#### [Brief]
Your answer should show every line of the material below that includes "prevRh".

#### [Raw data]
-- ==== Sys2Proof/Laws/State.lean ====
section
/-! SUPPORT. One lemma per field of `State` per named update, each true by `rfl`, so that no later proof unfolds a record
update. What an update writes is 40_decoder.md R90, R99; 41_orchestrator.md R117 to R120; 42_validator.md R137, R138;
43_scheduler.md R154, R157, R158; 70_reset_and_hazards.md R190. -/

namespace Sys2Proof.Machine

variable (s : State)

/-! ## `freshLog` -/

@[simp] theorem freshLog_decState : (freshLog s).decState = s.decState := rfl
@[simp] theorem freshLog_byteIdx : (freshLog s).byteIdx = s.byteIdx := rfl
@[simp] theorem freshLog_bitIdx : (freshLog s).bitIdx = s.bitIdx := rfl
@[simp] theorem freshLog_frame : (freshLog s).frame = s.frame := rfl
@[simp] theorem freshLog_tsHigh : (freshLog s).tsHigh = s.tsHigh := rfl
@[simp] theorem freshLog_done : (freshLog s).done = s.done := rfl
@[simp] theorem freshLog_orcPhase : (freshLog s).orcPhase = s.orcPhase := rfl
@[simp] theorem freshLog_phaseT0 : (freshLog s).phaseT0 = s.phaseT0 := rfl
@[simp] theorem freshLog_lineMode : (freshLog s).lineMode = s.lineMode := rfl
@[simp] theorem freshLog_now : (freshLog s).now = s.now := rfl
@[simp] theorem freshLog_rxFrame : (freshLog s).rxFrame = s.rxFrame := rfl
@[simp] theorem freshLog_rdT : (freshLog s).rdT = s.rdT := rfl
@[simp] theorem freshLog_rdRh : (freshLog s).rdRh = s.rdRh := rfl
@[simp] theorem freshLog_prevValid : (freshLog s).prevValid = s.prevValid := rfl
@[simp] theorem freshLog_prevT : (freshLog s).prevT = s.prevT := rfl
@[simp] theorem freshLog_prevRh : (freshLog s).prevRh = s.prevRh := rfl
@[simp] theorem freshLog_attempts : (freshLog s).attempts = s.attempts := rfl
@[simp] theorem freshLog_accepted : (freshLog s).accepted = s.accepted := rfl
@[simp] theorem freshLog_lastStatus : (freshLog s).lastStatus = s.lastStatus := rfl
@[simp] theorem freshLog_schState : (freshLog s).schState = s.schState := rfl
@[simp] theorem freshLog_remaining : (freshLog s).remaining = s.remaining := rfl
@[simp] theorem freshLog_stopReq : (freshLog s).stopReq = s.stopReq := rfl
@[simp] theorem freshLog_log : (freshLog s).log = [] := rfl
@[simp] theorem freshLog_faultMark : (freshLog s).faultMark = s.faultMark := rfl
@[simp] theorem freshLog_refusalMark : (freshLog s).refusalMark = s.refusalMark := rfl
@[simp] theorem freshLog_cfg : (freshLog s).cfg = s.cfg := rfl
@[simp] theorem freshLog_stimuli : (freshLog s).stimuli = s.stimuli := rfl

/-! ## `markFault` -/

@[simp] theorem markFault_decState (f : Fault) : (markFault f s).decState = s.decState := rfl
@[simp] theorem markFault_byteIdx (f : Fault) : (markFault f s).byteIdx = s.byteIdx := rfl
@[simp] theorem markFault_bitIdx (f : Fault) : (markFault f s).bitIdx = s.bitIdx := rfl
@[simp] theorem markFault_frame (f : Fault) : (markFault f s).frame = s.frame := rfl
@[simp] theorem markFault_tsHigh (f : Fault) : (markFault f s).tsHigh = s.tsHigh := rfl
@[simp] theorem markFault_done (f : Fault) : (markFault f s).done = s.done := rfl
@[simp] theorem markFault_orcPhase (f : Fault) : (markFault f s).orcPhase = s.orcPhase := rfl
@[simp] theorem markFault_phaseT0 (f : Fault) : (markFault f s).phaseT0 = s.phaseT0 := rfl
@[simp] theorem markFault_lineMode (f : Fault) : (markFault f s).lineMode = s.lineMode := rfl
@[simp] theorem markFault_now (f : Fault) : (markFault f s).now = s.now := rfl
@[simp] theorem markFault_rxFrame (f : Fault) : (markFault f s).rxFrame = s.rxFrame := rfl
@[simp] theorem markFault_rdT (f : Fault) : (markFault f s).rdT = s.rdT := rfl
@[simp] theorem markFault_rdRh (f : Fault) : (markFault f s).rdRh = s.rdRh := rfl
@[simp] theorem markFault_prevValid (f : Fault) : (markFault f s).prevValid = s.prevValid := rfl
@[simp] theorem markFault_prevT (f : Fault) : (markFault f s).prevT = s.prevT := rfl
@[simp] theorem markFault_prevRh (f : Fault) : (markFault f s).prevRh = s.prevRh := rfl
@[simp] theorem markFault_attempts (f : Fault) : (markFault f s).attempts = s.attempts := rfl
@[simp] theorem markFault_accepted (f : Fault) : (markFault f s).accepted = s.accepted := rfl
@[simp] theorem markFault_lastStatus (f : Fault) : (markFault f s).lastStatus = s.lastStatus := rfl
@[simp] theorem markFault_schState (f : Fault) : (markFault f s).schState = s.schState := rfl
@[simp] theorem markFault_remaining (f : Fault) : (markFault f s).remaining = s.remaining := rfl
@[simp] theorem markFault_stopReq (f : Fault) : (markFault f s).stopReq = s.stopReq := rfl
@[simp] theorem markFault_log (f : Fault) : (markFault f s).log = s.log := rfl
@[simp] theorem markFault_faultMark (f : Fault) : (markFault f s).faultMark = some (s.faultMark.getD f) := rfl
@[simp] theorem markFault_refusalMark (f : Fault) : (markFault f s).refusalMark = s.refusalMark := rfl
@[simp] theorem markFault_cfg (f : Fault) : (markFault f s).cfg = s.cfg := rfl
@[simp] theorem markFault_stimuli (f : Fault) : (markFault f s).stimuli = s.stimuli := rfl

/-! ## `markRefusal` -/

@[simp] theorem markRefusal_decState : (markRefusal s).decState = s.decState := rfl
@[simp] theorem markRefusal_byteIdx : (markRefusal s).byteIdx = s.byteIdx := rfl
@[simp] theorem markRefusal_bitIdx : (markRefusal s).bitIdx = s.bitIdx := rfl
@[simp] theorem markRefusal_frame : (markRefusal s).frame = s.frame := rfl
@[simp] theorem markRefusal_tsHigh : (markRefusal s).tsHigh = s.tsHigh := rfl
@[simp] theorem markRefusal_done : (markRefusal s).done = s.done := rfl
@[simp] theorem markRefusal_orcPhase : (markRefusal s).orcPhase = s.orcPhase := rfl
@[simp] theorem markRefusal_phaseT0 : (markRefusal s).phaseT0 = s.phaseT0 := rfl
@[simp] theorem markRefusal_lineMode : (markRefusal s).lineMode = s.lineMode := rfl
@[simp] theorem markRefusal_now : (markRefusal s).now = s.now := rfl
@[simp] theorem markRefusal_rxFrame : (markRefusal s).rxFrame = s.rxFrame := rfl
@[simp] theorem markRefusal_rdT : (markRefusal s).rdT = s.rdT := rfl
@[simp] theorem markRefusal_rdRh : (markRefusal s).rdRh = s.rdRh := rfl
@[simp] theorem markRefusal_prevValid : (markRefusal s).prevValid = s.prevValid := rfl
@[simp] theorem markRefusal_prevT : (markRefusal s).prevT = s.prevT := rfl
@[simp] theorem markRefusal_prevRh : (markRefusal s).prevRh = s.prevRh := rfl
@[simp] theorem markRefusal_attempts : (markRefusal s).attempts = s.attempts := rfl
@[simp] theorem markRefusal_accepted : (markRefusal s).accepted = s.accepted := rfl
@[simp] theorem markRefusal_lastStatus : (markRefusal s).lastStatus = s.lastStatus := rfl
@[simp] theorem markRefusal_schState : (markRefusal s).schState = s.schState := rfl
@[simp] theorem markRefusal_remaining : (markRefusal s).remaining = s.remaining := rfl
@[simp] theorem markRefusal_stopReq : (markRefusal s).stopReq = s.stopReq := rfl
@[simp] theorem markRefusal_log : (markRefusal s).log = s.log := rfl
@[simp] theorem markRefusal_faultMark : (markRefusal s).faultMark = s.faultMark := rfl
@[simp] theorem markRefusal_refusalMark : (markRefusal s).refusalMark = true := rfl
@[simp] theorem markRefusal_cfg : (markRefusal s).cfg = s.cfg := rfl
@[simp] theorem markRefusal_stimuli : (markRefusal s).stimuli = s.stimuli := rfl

#### [Reply to the task]
@[simp] theorem freshLog_prevRh : (freshLog s).prevRh = s.prevRh := rfl
@[simp] theorem markFault_prevRh (f : Fault) : (markFault f s).prevRh = s.prevRh := rfl
@[simp] theorem markRefusal_prevRh : (markRefusal s).prevRh = s.prevRh := rfl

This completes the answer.